エマ・ワトソンが同じ内向型と言われても、ハリポタで活躍したワトソンは、どう見ても、異世界の人間だからである。
このように、英語を翻訳したものは、どこか日本の内向型にはしっくりこないところがあった。
けれども、中村あやえもん氏の「内向型の生き方戦略―「社会から出て、境地を開拓する」という生き方提案」は、日本の内向型に特化して書かれている。
つまりは、日本の内向型にしっくりくる本なのである。
本著では、外向型と内向型をこんな風に分けている。
外向型とは?
刺激にニブい
→知らない人と話したり、仲間と出かけたり、パーティー、野球やサッカーなどのスポーツなど刺激が強いアクティビティを好む。これらは、内向型にとっては、刺激が強すぎる。一方で、本を読んだり、一人でいるのは、刺激が少ないため、外向型には退屈なもの。
社会維持型
→社会を維持することを優先。社会で生きるのに必要な協調性やルールを大事にする。スポーツ観戦で盛り上がるなど、社会と一体感を感じるイベントなどを好む。
内向型とは?
刺激に敏感
→本を読んだり、絵を描いたり、ちょっとしたことで十分に満足する。人付き合いは、刺激が強いので、避ける傾向にある。
境地開拓型
→独自の価値観を持ち、集団や社会を離れ、新たな境地を開拓する。単独もしくは少数で生きるための能力を備えている。

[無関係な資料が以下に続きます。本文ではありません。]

/-- r narrowed to the rows of Z: modulo 2^wZ, or clamped to its range (R292). -/
def Call.narrow (c : Call) (r : Int) : Nat :=
  let w := c.field 10 1
  let signed := (c.field 11 1).testBit 1
  let lo : Int := if signed then -((2 ^ (w - 1) : Nat) : Int) else 0
  let hi : Int := if signed then ((2 ^ (w - 1) : Nat) : Int) - 1 else ((2 ^ w : Nat) : Int) - 1
  let v := if (c.field 11 1).testBit 0 then (if r < lo then lo else if hi < r then hi else r) else r
  (v % ((2 ^ w : Nat) : Int)).toNat

/-- The microwords of a vendor entry (R293). -/
def vendorWords (c : Call) : Nat :=
  let n := c.field 10 1
  let (wx, wy) := (c.field 8 1, c.field 9 1)
  let p := min wx n
  let q := min wy n
  let m := max wx wy
  let sat := (c.field 11 1).testBit 0
  let kk := if sat then c.k.natAbs else (c.k % ((2 ^ n : Nat) : Int)).toNat
  let mm := ((List.range n).map fun j => if kk.testBit j then 2 * (n - j) else 0).foldl (· + ·) 0
  let extra := if sat then n else 0
  match c.entry.toNat with
  | 0 | 13 => n
  | 1 | 4 | 12 => n + extra
  | 2 | 3 => n + min p q + extra
  | 5 => n + mm + extra
  | 6 => mm + (if c.field 6 2 = c.field 4 2 then 0 else n) + extra
  | 7 => m + min wx wy
  | 14 => wx
  | 8 => 1 + n + min p q + extra
  | 9 | 10 => m + min wx wy + n + min p q + extra
  | 11 => wx + n + extra
  | _ => 19 * n + extra

/-- The microwords of a call in a slice. -/
def Slice.wordsOf (x : Slice) (c : Call) : Nat :=
  if c.entry.toNat < 16 then vendorWords c else Config.extensionWords x.extImage c.entry.toNat c.block

/-- The start word of an entry (R292). -/
def Slice.startOf (x : Slice) (e : Nat) : BitVec 8 :=
  if e < 16 then (Config.vendorStart e).setWidth 8 else match tblGet? x.table e with | some t => t.start | none => 0

/-- A microword of a slice's control store: words 0 to 127 are the vendor's (R292). -/
def Slice.microword (x : Slice) (n : Nat) : List Byte :=
  if n < 128 then Config.vendorMicroword n else (tblGet? x.store n).getD []

/-! ### Rows (R288) -/

/-- The home addresses of a bank's row. -/
def rowKey (sl bank row : Nat) : Nat := sliceKey sl (bank * 2 ^ 18 + row * 512)

/-- The rows of a field of a call's block: its base and its width. -/
def Call.rowsOf (c : Call) (base width : Nat) : List Nat := (List.range (c.field width 1)).map (c.field base 2 + ·)
/-- The rows that a call reads: X, Y, and SELECT's flag row. -/
def Call.inputRows (c : Call) : List Nat :=
  c.rowsOf 2 8 ++ c.rowsOf 4 9 ++ (if c.entry = 8 then [c.field 12 4 % 512] else [])
/-- The rows that a call writes. -/
def Call.outputRows (c : Call) : List Nat := c.rowsOf 6 10

/-- The rows that a call reads, as they stand in memory. -/
def State.captureRows (s : State) (sl : Nat) (c : Call) : Memory :=
  s.mem.filter fun e => (banksOf c.mask).any fun b => c.inputRows.any fun r =>
    rowKey sl b r ≤ e.1 && e.1 < rowKey sl b r + 512

/-- The rows of Z hold unspecified values until the call ends (R292). -/
def State.scrambleRows (s : State) (sl : Nat) (c : Call) : State :=
  ((banksOf c.mask).flatMap fun b => c.outputRows.map fun r => rowKey sl b r).foldl (fun t k =>
    let (v, u) := t.fresh 4096
    { u with mem := u.mem.write k (leBytes 512 v.toNat) }) s

/-- A microword writes one row of Z in the lanes of every bank of the mask, an intermediate value (R292, R306): which of the rows
and what are the firmware's, open values. -/
def State.rewriteRow (s : State) (sl : Nat) (c : Call) : State :=
  let (i, s1) := s.fresh 16
  match c.outputRows[i.toNat % c.outputRows.length]? with
  | none => s1
  | some row => (banksOf c.mask).foldl (fun t b =>
      let (v, u) := t.fresh 4096
      { u with mem := u.mem.write (rowKey sl b row) (leBytes 512 v.toNat) }) s1

/-- The call runs in the pattern of R306: SCALEADD with Z on Y, wrapping, its operands of one width (log entry 133). -/
def Call.rowByRow (c : Call) : Bool :=
  Config.rowByRow && c.entry == 6 && c.field 6 2 == c.field 4 2 && !(c.field 11 1).testBit 0 &&
    c.field 8 1 == c.field 10 1 && c.field 9 1 == c.field 10 1

/-- The pass and the row of Z of each pair of microwords in the pattern of R306: a pass for every bit that K has set, over the rows
of Z from that bit up. -/
def Call.rowPairs (c : Call) : List (Nat × Nat) :=
  let n := c.field 10 1
  ((List.range n).filter (c.k % ((2 ^ n : Nat) : Int)).toNat.testBit).flatMap fun j =>
    (List.range (n - j)).map fun i => (j, j + i)

/-- The 4,096 lanes of a row. -/
def State.rowBits (s : State) (sl b row : Nat) : BitVec 4096 := .ofNat 4096 (s.mem.value (rowKey sl b row) 512)

/-- The bits of which two of three are one. -/
def majority3 (a b c : BitVec 4096) : BitVec 4096 := (a &&& b) ||| (a &&& c) ||| (b &&& c)

/-- A microword of R306 in one bank: the even one reads a row of X into A, and C is cleared by the first of its pass; the odd one
reads a row of Z into B and writes the sum bit there, the carry into C. -/
def State.rowByRowWord (s : State) (sl : Nat) (c : Call) (m b : Nat) : State :=
  match c.rowPairs[m / 2]? with
  | none => s
  | some (j, i) =>
    let x := s.sliceAt sl
    let l := (tblGet? x.latches b).getD {}
    let put (t : State) (l : Latches) : State := t.putSlice sl { x with latches := tblPut x.latches b l }
    if m % 2 = 0 then
      put s { l with a := s.rowBits sl b (c.field 2 2 + (i - j)), c := if i = j then 0 else l.c }
    else
      let z := s.rowBits sl b (c.field 6 2 + i)
      put { s with mem := s.mem.write (rowKey sl b (c.field 6 2 + i)) (leBytes 512 (l.a ^^^ z ^^^ l.c).toNat) }
        { l with b := z, c := majority3 l.a z l.c }

/-- A row write put into rows as they were captured. -/
def RowWrite.into (w : RowWrite) (sl : Nat) (m : Memory) : Memory :=
  w.lanes.foldl (fun m e =>
    let k := laneKey sl w.bank w.row e.1
    let bit : Byte := 1 <<< (e.1 % 8)
    m.set k (if e.2 then m.get k ||| bit else m.get k &&& ~~~bit)) m

/-- The rows that a call reads, each with the first so many of the row writes that reached it (R250). -/
def Run.image (r : Run) (sl : Nat) (upTo : Tbl Nat) : Memory :=
  (r.writes.foldl (fun (acc : Tbl Nat × Memory) w =>
    let row := w.bank * 512 + w.row
    let n := (tblGet? acc.1 row).getD 0
    (tblPut acc.1 row (n + 1), if n < (tblGet? upTo row).getD 0 then w.into sl acc.2 else acc.2)) ([], r.input)).2

/-- How often a vendor entry may read a row: the products by K once for each of its bits, MAX and MIN to compare and to select,
every other entry once (R293; log entry 109). -/
def Call.passes (c : Call) : Nat :=
  match c.entry.toNat with
  | 5 | 6 => 33
  | 9 | 10 => 2
  | _ => 1

/-- The rows as each pass of a call reads them: every row as it was before or after each row write that reached it while the call
ran, which of the two being open, and never older than in the pass before (R250, R296). -/
def State.passImages (sl : Nat) (run : Run) : Nat → State → Tbl Nat → List Memory × State
  | 0, s, _ => ([], s)
  | n + 1, s, upTo =>
    let rows := (run.writes.map fun w => w.bank * 512 + w.row).eraseDups
    let (next, s1) := rows.foldl (fun (acc : Tbl Nat × State) row =>
      let have_ := (tblGet? upTo row).getD 0
      let more := (run.writes.filter fun w => w.bank * 512 + w.row == row).length - have_
      let (v, t) := acc.2.fresh 32
      (tblPut acc.1 row (have_ + v.toNat % (more + 1)), t)) (upTo, s)
    let (ms, s2) := State.passImages sl run n s1 next
    (run.image sl next :: ms, s2)
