-- ==== Sys2Proof/Machine/GlobalMem.lean ====
section
/-! DEFINITION. Page 4: global loads, stores and atomics (R255 to R259), FENCE (R241, R260), line management (R227, R261,
R262), pinning (R225, R226, R263) and parameter windows (R268). Accesses on this device are performed as their group
issues; those of another device park the frame or take a journal entry (R343); a load
that nothing orders may be left to be performed later (R240). -/

namespace Sys2Proof.Machine

/-! ### Places (R255) -/

/-- The checks of R255 on an access of `n` bytes: the cause of the first that fails, or the place. A posted access to a DEV
beyond the pod's devices is refused through the journal (R344). -/
def State.place (s : State) (ea : Word) (n : Nat) (p : Perm) (posted : Bool := false) : Except Nat Place :=
  let f := s.fr
  let k := keyOf ea
  if !addrForm ea then .error 5
  else if ea.toNat % n ≠ 0 then .error 3
  else if !s.isLocal ea then (if !posted && s.podDevices ≤ devOf ea then .error 5 else .ok .remote)
  else match regionOf k with
    | 0 =>
      match s.region0 s.here f.asid.toNat k (!f.inS) p with
      | .error c => .error c
      | .ok (pa, kind) => if kind = 0 || (kind = 1 && !p.w) then .ok (.mem pa kind) else .error 7
    | 1 =>
      if coreOfKey k = s.here then
        (if !f.inS && 0x60000 ≤ localOfKey k + n - 1 then .error 6 else .ok (.pad (localOfKey k)))
      else .ok (.core k)
    | 2 => .ok (.bank k)
    | _ => .ok (.ctl (k - ctlKey 0))

/-- The checks of R255 for the instructions that act on lines: region 0 only (R255, R261, R263). -/
def State.linePlace (s : State) (ea : Word) (p : Perm) (posted : Bool := false) : Except Nat Place :=
  match s.place ea 1 p posted with
  | .error c => .error c
  | .ok x =>
    match x with
    | .mem pa kind => if kind = 0 then .ok (.mem pa 0) else .error 7
    | .remote => if regionOf (keyOf ea) = 0 then .ok .remote else .error 6
    | _ => .error 6

/-! ### Orders (R238, R242, R243) -/

/-- The scope is quad or wider. -/
def scopeWide (x : Scope) : Bool := x != .core
/-- An acquire that reads at the home and invalidates the L1 (R243). -/
def ordAcquires (o : Ord) : Bool := (o.order == .acquire || o.order == .both) && scopeWide o.scope
/-- A release. -/
def ordReleases (o : Ord) : Bool := o.order == .release || o.order == .both

/-- A release waits for every earlier access of its context and, at scope quad and wider, for its core's stores (R243). -/
def State.releaseWaits (s : State) (o : Ord) : Bool := ordReleases o && !s.releasable (scopeWide o.scope)

/-- A journal entry holds a posted access, not yet acknowledged, to bytes at a home (R238). -/
def JEntry.touches (e : JEntry) (key n : Nat) : Bool :=
  e.busy && !e.refused && (match e.home with
    | some h => if e.kind = 2 then h / 256 == key / 256 else h < key + n && key < h + e.size
    | none => false)

/-- The same for an address of another device. -/
def JEntry.touchesRemote (e : JEntry) (ea : Word) (n : Nat) : Bool :=
  e.busy && !e.refused && e.home.isNone &&
    (if e.kind = 2 then e.addr.toNat / 256 == ea.toNat / 256
     else e.addr.toNat < ea.toNat + n && ea.toNat < e.addr.toNat + e.size)

/-- A posted store of another frame of the core that the frame has read in the L1 is not performed at its home yet (R238, R239). -/
def State.seenPosted (s : State) (key n : Nat) : Bool :=
  s.msgs.any fun m => match m with
    | .posted x => s.fr.seen.contains x.stamp && x.over s.here key n
    | _ => false

/-- An earlier access of the frame to some of the bytes at a home is not complete, or it has read bytes that the home does not hold
yet: a read at the home would go back (R238). -/
def State.overlaps (s : State) (key n : Nat) : Bool :=
  s.fr.journal.toList.any (·.touches key n) || s.seenPosted key n

/-- The posted stores of other frames of the core that a load answered by the L1 reads before their homes perform them are kept in
mind, as long as they are on their way (R238, R239). -/
def State.noteSeen (s : State) (key n : Nat) : State :=
  let mine : List Nat := s.msgs.filterMap fun m => match m with
    | .posted x =>
      if s.fr.seen.contains x.stamp || (x.frame != s.cur && x.over s.here key n) then some x.stamp else none
    | _ => none
  if mine.isEmpty && s.fr.seen.isEmpty then s else s.putFr { s.fr with seen := mine }

/-- The same of an access that its group left to be performed (R240). -/
def State.overlapsLate (s : State) (key n : Nat) : Bool := s.fr.late.any (·.touches key n)

/-- The same for an address of another device. -/
def State.overlapsRemote (s : State) (ea : Word) (n : Nat) : Bool := s.fr.journal.toList.any (·.touchesRemote ea n)

/-- An acquire completes: the whole L1 is invalidated (R237). -/
def State.acquired (s : State) (o : Ord) : State := if ordAcquires o then s.putCo s.co.l1Clear else s

/-! ### Loads (R257) -/

/-- What a load finds: a trap with its detail, a value with the state it leaves, or that it must wait. -/
inductive Loaded where
  | trap (cause detail : Nat)
  | value (v : Nat) (s : State)
  | wait

/-- Bytes read at a home: poisoned, they raise MCHECK with DETAIL 1 (R327). The request crosses to the home and the value back
(R220); a read of device memory fills the line in its home slice (R212). -/
def State.homeLoad (s : State) (key n : Nat) (h : Hint := .normal) : Loaded :=
  if s.overlaps key n then .wait
  else if s.poisoned key n then .trap 0x1F 1
  else
    let t := s.roundTrip (coreNode s.here) (homeNode key) 1 2
    .value (s.homeValue key n) (if regionOf key = 0 then t.touch key h else t)

/-- A load of a plain page: answered by the L1, filled into it, or, an acquire at scope quad or wider or one that bypasses
the L1, performed at the home (R217, R218, R237, R243); a poisoned line of the L1 raises MCHECK (R327). While a posted store of the
core to the line is on its way the fill waits for it; a load performed later than its group then reads the home without a fill (log
entry 102). -/
def State.memLoad (s : State) (pa n : Nat) (o : Ord) (late : Bool := false) : Loaded :=
  if ordAcquires o || o.hint == .bypass then s.homeLoad pa n o.hint
  else match s.co.l1Get pa n with
    | some bs => if s.co.l1Poisoned pa then .trap 0x1F 1 else .value (leValue bs) (s.noteSeen pa n)
    | none =>
      match s.homeLoad pa n o.hint with
      | .value v t =>
        if s.linePosted s.here (pa / 32) then (if late then .value v t else .wait)
        else .value v (t.l1Fill s.here pa (o.hint == .stream))
      | x => x

/-- A load from a place on this device, by a group that ran in S or in U. -/
def State.loadPlace (s : State) (x : Place) (n : Nat) (o : Ord) (inS : Bool) (late : Bool := false) : Loaded :=
  match x with
  | .mem pa kind => if kind = 1 then s.homeLoad pa n o.hint else s.memLoad pa n o late
  | .pad l => s.homeLoad (localKey s.here l) n
  | .core k => if s.exposed (coreOfKey k) (localOfKey k) n true then s.homeLoad k n else .trap 6 0
  | .bank k => if s.scratchBank k s.fr.part then s.homeLoad k n else .trap 6 0
  | .ctl off =>
    match s.ctlLoad off n inS with
    | some v => .value v (s.roundTrip (coreNode s.here) (homeNode (ctlKey off)) 1 2)
    | none => .trap 6 0
  | .remote => .wait

/-- A load performed as its group issues: the value arrives, or it traps, or the group waits. -/
def State.finishLoad (s : State) (d : SReg) (ea : Word) (x : Place) (n : Nat) (signed : Bool) (o : Ord) : State :=
  match s.loadPlace x n o s.fr.inS with
  | .wait => s
  | .trap c det => s.trap c ea det
  | .value v t => (t.acquired o).done1 d (extendTo signed n v)

/-- A packet to another device for a load or an AMO: the frame parks until the answer (R343). An AMO has a stamp among the stores of
its core (R241). -/
def State.remoteLoad (s : State) (ea : Word) (d : SReg) (n : Nat) (signed acq : Bool) (kind : Nat) (payload : List Byte) :
    State :=
  let f := s.fr
  let sep := coreEndpoint s.here
  let (amo, t) : Option Nat × State := if kind = 3 then (some s.stamps, { s with stamps := s.stamps + 1 }) else (none, s)
  ((t.parkFrame (.load ea acq) .raw d).crossed (coreNode s.here) (gatewayNode (ingressOf sep)) 2 false).inject
    { s.packet (devOf ea) sep kind 0 (keyOf ea) payload with size := n } ea (.load s.cur f.handle d n signed amo)

/-- A load that its group leaves to be performed later: one that is no acquire, so that nothing but a dependency, a FENCE or a
release orders it before what follows (R240). The group retires. -/
def State.leaveLoad (s : State) (ea : Word) (x : Place) (d : SReg) (n : Nat) (signed : Bool) (o : Ord) : State :=
  (s.pushLate (match x with
    | .pad l => .pad (.scalar d n signed) [{ ea := ea.toNat, key := localKey s.here l, n := n }]
    | _ => .load ea x d n signed o.hint s.fr.inS)).retire

/-- A load of a place may be left: its checks are made at the core. The home of another core's scratchpad, of slice memory and of the
control region may refuse it, and the frame waits for the reply (R209, R255). -/
def Place.mayWait : Place → Bool
  | .mem _ _ | .pad _ => true
  | _ => false

/-- The home of a place on this device. -/
def State.placeKey (s : State) : Place → Nat
  | .mem pa _ => pa
  | .pad l => localKey s.here l
  | .core k | .bank k => k
  | .ctl off => ctlKey off
  | .remote => 0

/-- LDG and LDGN (R257), and LDPW after its bound (R268). -/
def State.globalLoad (s : State) (d : SReg) (ea : Word) (n : Nat) (signed : Bool) (o : Ord) : Result :=
  .next (match s.place ea n { r := true } with
    | .error c => (s.looked ea n).trap c ea
    | .ok .remote =>
      if s.overlapsRemote ea n then s else s.remoteLoad ea d n signed (ordAcquires o) 0 []
    | .ok x =>
      let u := s.looked ea n
      if s.overlapsLate (s.placeKey x) n then s
      else if s.issue.defer && o.order == .plain && x.mayWait then u.leaveLoad ea x d n signed o
      else u.finishLoad d ea x n signed o)

def execLdg (d a : SReg) (imm : Word) (sz : BitVec 2) (o : Ord) (s : State) : Result :=
  s.globalLoad d (effAddr (s.rs a) imm sz) (2 ^ sz.toNat) true o
def execLdgn (d a : SReg) (imm : Word) (sz : BitVec 2) (o : Ord) (s : State) : Result :=
  s.globalLoad d (effAddr (s.rs a) imm sz) (2 ^ sz.toNat) false o

/-- LDPW (R268): outside the window PWIN with the window's number, else a load at scope core. -/
def execLdpw (d : SReg) (n : BitVec 2) (b : SReg) (sz : BitVec 2) (s : State) : Result :=
  let off := s.rs b
  let size := 2 ^ sz.toNat
  let f := s.fr
  let i : Fin 4 := n.toFin
  let w := f.pws[i].toNat
  if w < size || w - size < off.toNat then .next (s.trap 0x0A off n.toNat)
  else s.globalLoad d (f.pwb[i] + off) size true {}

/-! ### Stores (R244, R257) -/

/-- A store posted: the lowest free journal entry, or the group waits for one. -/
def State.postStore (s : State) (ea : Word) (n : Nat) (data : Word) (sz : BitVec 2) (o : Ord) (home : Nat) (remote : Bool := false) :
    State :=
  match s.fr.freeEntry with
  | none => s
  | some i => (s.post i
      { addr := ea, home := home, size := n, data := .ofNat 64 (data.toNat % 2 ^ (8 * n)), sub := sz, remote := remote
        hint := o.hint, inL1 := !remote && o.hint != .bypass && regionOf home == 0 && s.co.l1.any fun l => l.line == home / 32
        release := if ordReleases o then some (scopeWide o.scope) else none }).retire

/-- A group that has stored to the control region retires, unless what it stored has ended its context. -/
def State.retireAfter (s t : State) : State :=
  if (t.frameAt s.cur).status = .empty then t else t.retire

/-- A store that starts a mapping command or a firmware load is held while one runs (R235, R367). -/
def State.startHeld (s : State) (off : Nat) : Bool :=
  s.fr.inS && (off == 0x060010 && s.mapcmd.running || off == 0x0C00C0 && s.dev.fwRunning)

/-- STG (R244, R257): posted, but for the context's own scratchpad and the control region. A posted release is performed when
R243 lets it (`State.mayPerform`); one that is not posted waits at issue. A store under hint 3 leaves the L1 alone (R218; log
entry 101). -/
def execStg (d a : SReg) (imm : Word) (sz : BitVec 2) (o : Ord) (s : State) : Result :=
  let ea := effAddr (s.rs a) imm sz
  let n := 2 ^ sz.toNat
  let data := s.rs d
  .next (match s.place ea n { w := true } true with
    | .error c => (s.looked ea n).trap c ea
    | .ok x =>
      let u := s.looked ea n
      match x with
        | .mem pa _ =>
          if s.overlapsLate pa n || s.fr.freeEntry.isNone then s
          else (if o.hint == .bypass then u else u.putCo (u.co.l1Put pa (leBytes n data.toNat))).postStore ea n data sz o pa
        | .pad l =>
          if s.releaseWaits o || s.overlapsLate (localKey s.here l) n then s
          else if s.issue.defer && o.order == .plain then (s.leaveStore l (wholeBytes (leBytes n data.toNat))).retire
          else (s.localWrite l (leBytes n data.toNat)).retire
        | .core k => if s.overlapsLate k n then s else s.postStore ea n data sz o k
        | .bank k => if s.overlapsLate k n then s else s.postStore ea n data sz o k
        | .ctl off =>
          if s.releaseWaits o || s.startHeld off || s.overlapsLate (ctlKey off) n then s
          else (match (s.roundTrip (coreNode s.here) (homeNode (ctlKey off)) 2 1).ctlStore off n data s.fr.inS s.fr.asid with
            | some t => s.retireAfter t
            | none => s.trap 6 ea)
        | .remote => s.postStore ea n data sz o 0 true)

/-! ### Atomics (R258, R259) -/

/-- The operations of R258. -/
inductive AmoOp where
  | add | and | or | xor | min | max | minn | maxn | swp | cas
  deriving DecidableEq, Repr

/-- The new value of `w` bits, or none where nothing is written. -/
def AmoOp.apply (op : AmoOp) (w old v cmp : Nat) : Option Nat :=
  let a := BitVec.ofNat w old
  let b := BitVec.ofNat w v
  match op with
  | .add => some (a + b).toNat
  | .and => some (a &&& b).toNat
  | .or => some (a ||| b).toNat
  | .xor => some (a ^^^ b).toNat
  | .min => some (if a.slt b then a else b).toNat
  | .max => some (if a.slt b then b else a).toNat
  | .minn => some (if a.ult b then a else b).toNat
  | .maxn => some (if a.ult b then b else a).toNat
  | .swp => some b.toNat
  | .cas => if a = BitVec.ofNat w cmp then some b.toNat else none

/-- The old value is zero-extended for the unsigned minimum and maximum. -/
def AmoOp.signed : AmoOp → Bool
  | .minn | .maxn => false
  | _ => true

/-- The code of an operation in a packet (log entry 12). -/
def AmoOp.code : AmoOp → Nat
  | .add => 0 | .and => 1 | .or => 2 | .xor => 3 | .min => 4 | .max => 5 | .minn => 6 | .maxn => 7 | .swp => 8 | .cas => 9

あやえもんの本を読んでいると、コナンばりに内向型人間の謎が解けていくのである。
今まで何気なくやっていたことでも、実は内向型の性質と関係がある、ということがこの本を読むとよく分かる。
- なぜ人が多い場所へ行くと疲れるのか
- なぜ家で一人でいても平気なのか
- なぜ電話が苦手なのか
- なぜ結婚や会社の昇進に興味がないのか
- なぜ年齢の割には落ち着いているといわれるのか
- なぜ意味ない会話なんかしたくないと思うのか
自分のことぐらい知ってるわい、と思い込んでいたが、そうではなかったらしい。内向型について、自分は何も知らなかったのだ。
内向型は、こういうもんと客観的に説明されると、なんだか気分がラクになる。そして、「ああ、このままでいいんだ」とも思える。
なにせ、社会では外向型の声が大きい。ついつい、こんな内向型人間でいいのだろうか、と弱気になることがある。親だって、学校だって、内向型については教えてくれない。
けれども、内向型を知り、己を知ることは、自分の生き方をポジティブにとらえるためには、欠かせないことだと思う。